▸ **Exercise goal**: Copy out, from the entries below, each line that holds the string "onProg".

--- Data supplied Enclosed Below ---

-- ==== Sys2Proof/Config.lean ====
section
/-!
DEFINITION. What the manual leaves open and no command settles: free values, each an opaque constant of which
nothing can be proved.
-/

namespace Sys2Proof

/-- FREE VALUE (log 7): what the turbidity sensor reads at the n-th soil sample that no command carries a reading
for (spec/01 R27: "takes one reading of the turbidity sensor (0..1023)"). -/
opaque Config.turbidity : Nat → Turbidity

end Sys2Proof
end

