-- ==== Sys2Proof/Machine/Update.lean ====
section
/-!
DEFINITION. One update per block of the state: `s.onProg f` replaces the program controller's part by `f` of it and
leaves every other block as it is.
-/

namespace Sys2Proof.Machine

/-- Update of the program controller's state. -/
def State.onProg (s : State) (f : Program → Program) : State :=
  { s with prog := f s.prog }

/-- Update of the water intake's state. -/
def State.onWater (s : State) (f : Water → Water) : State :=
  { s with water := f s.water }

/-- Update of the thermal and circulation unit's state. -/
def State.onTherm (s : State) (f : Thermal → Thermal) : State :=
  { s with therm := f s.therm }

/-- Update of the softener's state. -/
def State.onSoft (s : State) (f : Softener → Softener) : State :=
  { s with soft := f s.soft }

/-- Update of the dose computer's state. -/
def State.onDose (s : State) (f : Dose → Dose) : State :=
  { s with dose := f s.dose }

/-- Update of the dosing unit's state. -/
def State.onDosing (s : State) (f : Dosing → Dosing) : State :=
  { s with dosing := f s.dosing }

/-- Update of the door-opener unit's state. -/
def State.onRod (s : State) (f : Rod → Rod) : State :=
  { s with rod := f s.rod }

/-- Update of the output supervisor's state. -/
def State.onSup (s : State) (f : Supervisor → Supervisor) : State :=
  { s with sup := f s.sup }

/-- Update of the input monitor's state. -/
def State.onMon (s : State) (f : Monitor → Monitor) : State :=
  { s with mon := f s.mon }

/-- Update of the live settings and calibrations's state. -/
def State.onCal (s : State) (f : Settings → Settings) : State :=
  { s with cal := f s.cal }

/-- Update of the record store's state. -/
def State.onStore (s : State) (f : Store → Store) : State :=
  { s with store := f s.store }

/-- Update of the notice and fault unit's state. -/
def State.onNotes (s : State) (f : Notes → Notes) : State :=
  { s with notes := f s.notes }

/-- Update of the port controller's state. -/
def State.onPorts (s : State) (f : Ports → Ports) : State :=
  { s with ports := f s.ports }

end Sys2Proof.Machine
end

--- End of Enclosed Data supplied ---

▸ **Response to the exercise**:
DEFINITION. One update per block of the state: `s.onProg f` replaces the program controller's part by `f` of it and
def State.onProg (s : State) (f : Program → Program) : State :=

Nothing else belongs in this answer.